Roivant’s operating expenses reflected aggressive pipeline investment, with R&D reaching $198.9 million for the latest quarter (up $53.7 million year-over-year) and $681.8 million for the year. G&A also increased primarily due to litigation costs and share-based compensation. Still, Roivant reported a sharp turnaround to net income from continuing operations of $355.7 million for the quarter, driven by the Moderna settlement payment.

Key Metric Q4 FY26 Q4 FY25 FY26 FY25
Cash + Securities ($M) 4,292.0 4,886.9 4,292.0 4,886.9
GAAP Net Income (Loss) from Continuing Ops ($M) 355.7 (252.4) (397.9) (729.8)
Non-GAAP Loss from Continuing Ops ($M) (222.7) (154.4) (747.7) (623.9)
R&D Expenses ($M) 198.9 145.2 681.8 550.4
G&A Expenses ($M) 158.3 147.1 610.5 591.4
P/E (TTM, Continuing Ops) Positive Negative Negative Negative

Upcoming Milestones Could Sustain Momentum

Looking ahead, Roivant expects to launch brepocitinib in DM by September 2026 and to report key late-stage clinical results from IMVT-1402 and mosliciguat in the second half of the year. With cash reserves dwarfing near-term liabilities and business development bolstered by the Moderna settlement, Roivant anticipates a cash runway that stretches into profitability.
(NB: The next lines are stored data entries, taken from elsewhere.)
-- ==== Sys2Proof/Machine/Boot.lean ====
section
/-! DEFINITION. The Boot Decision and Hand-off (spec/44_boot_handoff.md R190 to R198). -/

namespace Sys2Proof.Machine

/-- The hand-off outputs, R196, and the label. -/
def handOff (sp entry : Word) (s : State) : State :=
  { s with hoSp := some sp, hoEntry := some entry, hoValid := true, mode := .appJump }.addTrace (.handoff sp entry)

/-- Step `BOOT`, R190: `init_ok`, then `boot_sel`, then the two words of the Application Vector in order (R65), with
the optional check between them (R198). -/
def stepBoot (s : State) : State :=
  if s.initOk = false then raise .init s
  else if s.bootSel = true then ({ s with mode := .cmdLoop, fsm := .waitLen } : State).addTrace .bootCmdLoop
  else
    let (sp, s₁) := s.memRead s.cfg.appBase
    if s.cfg.spValid sp = false then raise .badSp s₁
    else
      let (entry, s₂) := s₁.memRead (s.cfg.appBase + 4)
      handOff sp entry s₂

end Sys2Proof.Machine
end

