-- ==== Sys2Proof/Laws/State.lean ====
section
/-! SUPPORT. One lemma per field per shared update of State, each true by rfl, so that no proof unfolds a record
update. -/

namespace Sys2Proof.Machine

/-! addTrace -/

@[simp] theorem State.addTrace_cfg (s : State) (e : Event) : (s.addTrace e).cfg = s.cfg := rfl
@[simp] theorem State.addTrace_mode (s : State) (e : Event) : (s.addTrace e).mode = s.mode := rfl
@[simp] theorem State.addTrace_fsm (s : State) (e : Event) : (s.addTrace e).fsm = s.fsm := rfl
@[simp] theorem State.addTrace_rxBuf (s : State) (e : Event) : (s.addTrace e).rxBuf = s.rxBuf := rfl
@[simp] theorem State.addTrace_rxLen (s : State) (e : Event) : (s.addTrace e).rxLen = s.rxLen := rfl
@[simp] theorem State.addTrace_rxCnt (s : State) (e : Event) : (s.addTrace e).rxCnt = s.rxCnt := rfl
@[simp] theorem State.addTrace_drainRem (s : State) (e : Event) : (s.addTrace e).drainRem = s.drainRem := rfl
@[simp] theorem State.addTrace_crcAcc (s : State) (e : Event) : (s.addTrace e).crcAcc = s.crcAcc := rfl
@[simp] theorem State.addTrace_hoValid (s : State) (e : Event) : (s.addTrace e).hoValid = s.hoValid := rfl
@[simp] theorem State.addTrace_hoSp (s : State) (e : Event) : (s.addTrace e).hoSp = s.hoSp := rfl
@[simp] theorem State.addTrace_hoEntry (s : State) (e : Event) : (s.addTrace e).hoEntry = s.hoEntry := rfl
@[simp] theorem State.addTrace_rx (s : State) (e : Event) : (s.addTrace e).rx = s.rx := rfl
@[simp] theorem State.addTrace_tx (s : State) (e : Event) : (s.addTrace e).tx = s.tx := rfl
@[simp] theorem State.addTrace_trace (s : State) (e : Event) : (s.addTrace e).trace = s.trace ++ [e] := rfl
@[simp] theorem State.addTrace_reads (s : State) (e : Event) : (s.addTrace e).reads = s.reads := rfl
@[simp] theorem State.addTrace_initOk (s : State) (e : Event) : (s.addTrace e).initOk = s.initOk := rfl
@[simp] theorem State.addTrace_bootSel (s : State) (e : Event) : (s.addTrace e).bootSel = s.bootSel := rfl
@[simp] theorem State.addTrace_mem (s : State) (e : Event) : (s.addTrace e).mem = s.mem := rfl
@[simp] theorem State.addTrace_env (s : State) (e : Event) : (s.addTrace e).env = s.env := rfl
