/-- The reply a verified command owes is one of the forms of R82, if the command list can be framed (R8 (e)). -/
theorem oneReply_instr {c : Config} {i : Instr} (m : List Host.Cell)
    (hsup : ∀ p, i = .getHelp p → c.supportedCmds.length ≤ 255) :
    OneReply (instrReply c m i) (some (instrLabel c i)) := by
  cases i with
  | getVer p => exact oneReply_ack _ (by simp)
  | getHelp p => exact oneReply_ack _ (hsup p rfl)
  | getCid p => exact oneReply_ack _ (by simp [bytes16_length])
  | getRdp p => exact oneReply_ack _ (by simp)
  | unknown code p => exact oneReply_policy .unknown _
  | _ => exact oneReply_policy .reserved _

/-- `GET_HELP` answers only with a command list that can be framed (R80, log 15). -/
theorem supportedCmds_length_of_exec {p : List Byte} {s t : State} (h : exec (.getHelp p) s = .next t) :
    s.cfg.supportedCmds.length ≤ 255 :=
  (acknowledge_cases (exec_getHelp p s ▸ h)).1

theorem repliesOnce_of_eq {s t : State} (h : t.tx = s.tx) : RepliesOnce s t :=
  ⟨[], by rw [h, List.append_nil], .inl rfl⟩

/-- A reply pushed with its label after it, whatever labels stand before. -/
theorem repliesOnce_of_reply {s t : State} {out : List Byte} {e : Event} {tr : List Event}
    (hout : OneReply out (some e)) (htx : t.tx = s.tx ++ out) (htr : t.trace = tr ++ [e]) : RepliesOnce s t :=
  ⟨out, htx, by rwa [htr, List.getLast?_concat]⟩

theorem rearm_raise_repliesOnce {c : Cause} (s : State) (hc : c ≠ .init ∧ c ≠ .badSp) :
    RepliesOnce s (rearm (raise c s)) := by
  rw [rearm_raise s hc]
  exact repliesOnce_of_reply (oneReply_policy c _) rfl rfl

theorem exec_repliesOnce {i : Instr} {s t : State} (h : exec i s = .next t) : RepliesOnce s t := by
  have hsup : ∀ p, i = .getHelp p → s.cfg.supportedCmds.length ≤ 255 := by
    rintro p rfl
    exact supportedCmds_length_of_exec h
  rw [exec_cases h]
  exact repliesOnce_of_reply (oneReply_instr s.mem hsup) rfl rfl

theorem completePacket_repliesOnce {s t : State} (h : completePacket s = .next t) : RepliesOnce s t := by
  rcases completePacket_cases h with ⟨-, rfl⟩ | ⟨-, f, -, ⟨-, rfl⟩ | ⟨-, u, hu, rfl⟩⟩
  · exact rearm_raise_repliesOnce s (by simp)
  · exact (rearm_raise_repliesOnce (c := .crc) { s with crcAcc := s.cfg.crcInit } (by simp) :)
  · exact (exec_repliesOnce hu :)

theorem readByte_repliesOnce {b : Byte} {s t : State} (h : readByte b s = .next t) : RepliesOnce s t := by
  rcases readByte_cases h with ⟨-, -, -, rfl⟩ | ⟨-, -, hp⟩ | ⟨-, -, rfl⟩ | ⟨-, -, -, rfl⟩ | ⟨-, -, -, hp⟩ |
    ⟨-, -, rfl⟩ | ⟨-, -, rfl⟩
  · exact repliesOnce_of_eq rfl
  · exact (completePacket_repliesOnce hp :)
  · exact repliesOnce_of_eq rfl
  · exact repliesOnce_of_eq rfl
  · exact (completePacket_repliesOnce hp :)
  · exact repliesOnce_of_eq rfl
  · exact (rearm_raise_repliesOnce (c := .oversize) { s with drainRem := 0, trace := s.trace ++ [.byte] } (by simp) :)
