-- ==== Sys2Proof/Machine/Ops.lean ====
section
/-! DEFINITION. Machine/Ops.lean: the shared operations: the named updates of State, registers, memory and bus, program
counter, call stack, the ends of a step (fatal condition, refusal) and fetching the next instruction. -/

namespace Sys2Proof.Machine

/-! ## Named updates, one for each field -/

def State.setV (s : State) (v : Vector Byte 16) : State := { s with v := v }
def State.setPc (s : State) (a : Word) : State := { s with pc := a }
def State.setI (s : State) (a : Word) : State := { s with i := a }
def State.setDt (s : State) (b : Byte) : State := { s with dt := b }
def State.setSt (s : State) (b : Byte) : State := { s with st := b }
def State.setStack (s : State) (l : List Word) : State := { s with stack := l }
def State.setMem (s : State) (m : Memory) : State := { s with mem := m }
def State.setFb (s : State) (f : Framebuffer) : State := { s with fb := f }
def State.setKeys (s : State) (k : Vector Bool 16) : State := { s with keys := k }
def State.setHalted (s : State) (h : Bool) : State := { s with halted := h }
def State.setEvent (s : State) (e : Event) : State := { s with event := e }
def State.setDraws (s : State) (n : Nat) : State := { s with draws := n }

/-! ## General registers (10_state.md R20) -/

/-- `V[r]` (R10). -/
def State.reg (s : State) (r : Reg) : Byte := s.v[r]

/-- `V[r] <- b` (R10). -/
def State.setReg (s : State) (r : Reg) (b : Byte) : State := s.setV (s.v.set r b)

/-- V0..Vx inclusive, in order (43_index_memory.md R210). -/
def State.regsUpTo (s : State) (x : Reg) : List Byte := s.v.toList.take (x.val + 1)

/-- V0..Vx inclusive take `f 0 .. f x`; the other registers keep their values (R212). -/
def State.setRegsUpTo (s : State) (x : Reg) (f : Reg → Byte) : State :=
  s.setV (Vector.ofFn (fun r => if r ≤ x then f r else s.v[r]))

/-! ## The font and the initial contents of memory -/

/-- FONT_BASE (20_memory.md R63; log 3). -/
def fontBase : Word := if Config.fontBaseIsZero then 0x000 else 0x050

/-- FONT_GLYPHS: row r of glyph d is element 5d + r (70_reset_and_hazards.md R302; log 4). -/
def fontGlyphs : List Byte := Config.fontGlyphs.toList

/-- The default of FONT_GLYPHS: the canonical table as R302 lists it (D9). Only claims that name it rest on it. -/
def canonicalGlyphs : List Byte :=
  [0xF0, 0x90, 0x90, 0x90, 0xF0] ++ [0x20, 0x60, 0x20, 0x20, 0x70] ++
  [0xF0, 0x10, 0xF0, 0x80, 0xF0] ++ [0xF0, 0x10, 0xF0, 0x10, 0xF0] ++
  [0x90, 0x90, 0xF0, 0x10, 0x10] ++ [0xF0, 0x80, 0xF0, 0x10, 0xF0] ++
  [0xF0, 0x80, 0xF0, 0x90, 0xF0] ++ [0xF0, 0x10, 0x20, 0x40, 0x40] ++
  [0xF0, 0x90, 0xF0, 0x90, 0xF0] ++ [0xF0, 0x90, 0xF0, 0x10, 0xF0] ++
  [0xF0, 0x90, 0xF0, 0x90, 0x90] ++ [0xE0, 0x90, 0xE0, 0x90, 0xE0] ++
  [0xF0, 0x80, 0x80, 0x80, 0xF0] ++ [0xE0, 0x90, 0x90, 0x90, 0xE0] ++
  [0xF0, 0x80, 0xF0, 0x80, 0xF0] ++ [0xF0, 0x80, 0xF0, 0x80, 0x80]

/-- The initial byte at `a` for a font `glyphs` placed at `base`: zero, then the font (R36, R300, R302). -/
def initialByteOf (base : Nat) (glyphs : List Byte) (a : Nat) : Byte :=
  if a < base then 0 else glyphs.getD (a - base) 0

/-- What an address that memory does not list reads as: the contents after initialisation with an empty image (R300).
The font lies below 0x0A0 for either FONT_BASE (R303). -/
def initialByte (a : Nat) : Byte := if a < 0xA0 then initialByteOf fontBase.toNat fontGlyphs a else 0

/-- FX29: the address of the glyph of digit `d` in a font at `base` (43_index_memory.md R204). -/
def glyphAddress (base : Word) (d : Byte) : Word := base + 5 * d.setWidth 16

/-! ## Memory in canonical form (log 24) -/

/-- The byte of the cell with key `a`, or the initial byte. -/
def Memory.get (m : Memory) (a : Nat) : Byte :=
  match m with
  | [] => initialByte a
  | (k, b) :: rest => if k = a then b else Memory.get rest a

/-- The memory with `b` at key `a`, kept in canonical form: writing the initial byte removes the entry. -/
def Memory.put (m : Memory) (a : Nat) (b : Byte) : Memory :=
  match m with
  | [] => if b = initialByte a then [] else [(a, b)]
  | (k, c) :: rest =>
    if a < k then (if b = initialByte a then (k, c) :: rest else (a, b) :: (k, c) :: rest)
    else if a = k then (if b = initialByte a then rest else (a, b) :: rest)
    else (k, c) :: Memory.put rest a b

/-- The canonical form: keys strictly rising and below 4096, no cell equal to the initial byte of its address. -/
abbrev Memory.wf (m : Memory) : Prop :=
  m.Pairwise (fun c d => c.1 < d.1) ∧ ∀ c ∈ m, c.1 < 4096 ∧ c.2 ≠ initialByte c.1

/-! ## The bus (20_memory.md R51 to R56) -/

/-- Every address is reduced modulo 4096 before use (R51). -/
def busAddress (a : Nat) : Nat := a % 4096

/-- `MemRead(a, 1)` (R52). -/
def readByte (m : Memory) (a : Nat) : Byte := m.get (busAddress a)

/-- `MemRead(a, 2)`: big-endian, from a and a + 1, each masked (R53). -/
def readWord (m : Memory) (a : Nat) : Word := wordOfBytes (readByte m a) (readByte m (a + 1))

/-- `MemWrite(a, 1, b)` (R54). -/
def writeByte (m : Memory) (a : Nat) (b : Byte) : Memory := m.put (busAddress a) b

/-- One `write_byte` for each byte, in ascending offset order (R55). -/
def writeBytes (m : Memory) (a : Nat) (bs : List Byte) : Memory :=
  match bs with
  | [] => m
  | b :: rest => writeBytes (writeByte m a b) (a + 1) rest

/-- Byte k of an access through I: at I + k, an unbounded sum that the bus masks (R56). -/
def indexAddress (s : State) (k : Nat) : Nat := s.i.toNat + k

/-! ## The program counter (10_state.md R26; `+_16`: D1, log 13) -/

/-- `PC <- PC +_16 2`. -/
def State.advancePc (s : State) : State := s.setPc (s.pc + 2)

/-- `PC <- PC -_16 2`: FX0A with no key down (44_timer_key.md R235). -/
def State.rewindPc (s : State) : State := s.setPc (s.pc - 2)

/-- A further 2 when a skip's condition holds (42_control.md R181). -/
def State.skipIf (s : State) (c : Bool) : State := if c then s.advancePc else s

/-! ## The ends of a step -/

/-- `raise Fatal(kind, info)`: the only exception the CORE has. No state is saved and there is no handler to go to: the step
answers the condition and no successor state (60_exceptions.md R262, R263, R268). Nothing returns from it (R269). -/
def raiseFatal (f : Fault) : Result := .fault f

/-- `refuse Unsettled(reason)`: the spec's own outcome where the source gives no meaning (R265). -/
def refuseUnsettled (r : Refusal) : Result := .refused r

/-! ## The call stack (42_control.md R173) -/

/-- The stack's depth, 16 return addresses (00_scope.md R6). -/
def stackDepth : Nat := 16

/-- `push(S, a)`, then `k`; StackOverflow, pushing nothing, when 16 entries are already there (R173). -/
def pushThen (op : Word) (a : Word) (k : State → State) (s : State) : Result :=
  if s.stack.length < stackDepth then .next (k (s.setStack (s.stack ++ [a]))) else raiseFatal (.stackOverflow op)

/-- `pop(S)`, its value given to `k`; StackUnderflow when the stack is empty (R173). -/
def popThen (op : Word) (k : Word → State → State) (s : State) : Result :=
  match s.stack.getLast? with
  | some a => .next (k a (s.setStack s.stack.dropLast))
  | none => raiseFatal (.stackUnderflow op)

/-! ## Random -/

/-- The next free byte (40_alu.md R136; log 2). -/
def State.freeDraw (s : State) : Byte := Config.freeByte s.draws

/-- One draw has been taken. -/
def State.countDraw (s : State) : State := s.setDraws (s.draws + 1)

/-! ## Fetch (30_encoding.md R90) -/

/-- The word at PC, masked by the bus. -/
def fetchWord (s : State) : Word := readWord s.mem s.pc.toNat

/-- What stands before the handler: no event yet, and PC advanced by 2 (R90, R91). -/
def beginStep (s : State) : State := (s.setEvent .none).advancePc

/-- What a step does before it runs a handler: an instruction to run and the state to run it in, or a stop. -/
inductive Fetched where
  | run (i : Instr) (s : State)
  | stop (f : Fault)
  deriving DecidableEq, Repr

/-- Fetch, advance and dispatch (R90); a halted machine takes no step (R43), an unmatched word is fatal (R87). -/
def fetchDecode (s : State) : Fetched :=
  if s.halted then .stop .halted
  else
    match decode (fetchWord s) with
    | .instr i => .run i (beginStep s)
    | .unimplementedOpcode op => .stop (.unimplementedOpcode op)

/-- The state with `op` stored where the next step fetches, high byte first. -/
def placeWord (s : State) (op : Word) : State :=
  s.setMem (writeBytes s.mem s.pc.toNat [highByte op, lowByte op])

end Sys2Proof.Machine
end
Key Takeaways for Investors

Roivant’s combination of strong clinical data, a de-risked balance sheet, and near-term catalysts gives it a distinctive profile among biopharma peers. Investors might pay special attention to upcoming data releases on IMVT-1402 and brepocitinib, both of which have already demonstrated promise in populations with few other options. As the market digests the magnitude of the Moderna settlement and the company transitions to possible commercial-stage revenues, Roivant’s next chapters could prove pivotal for long-term value creation.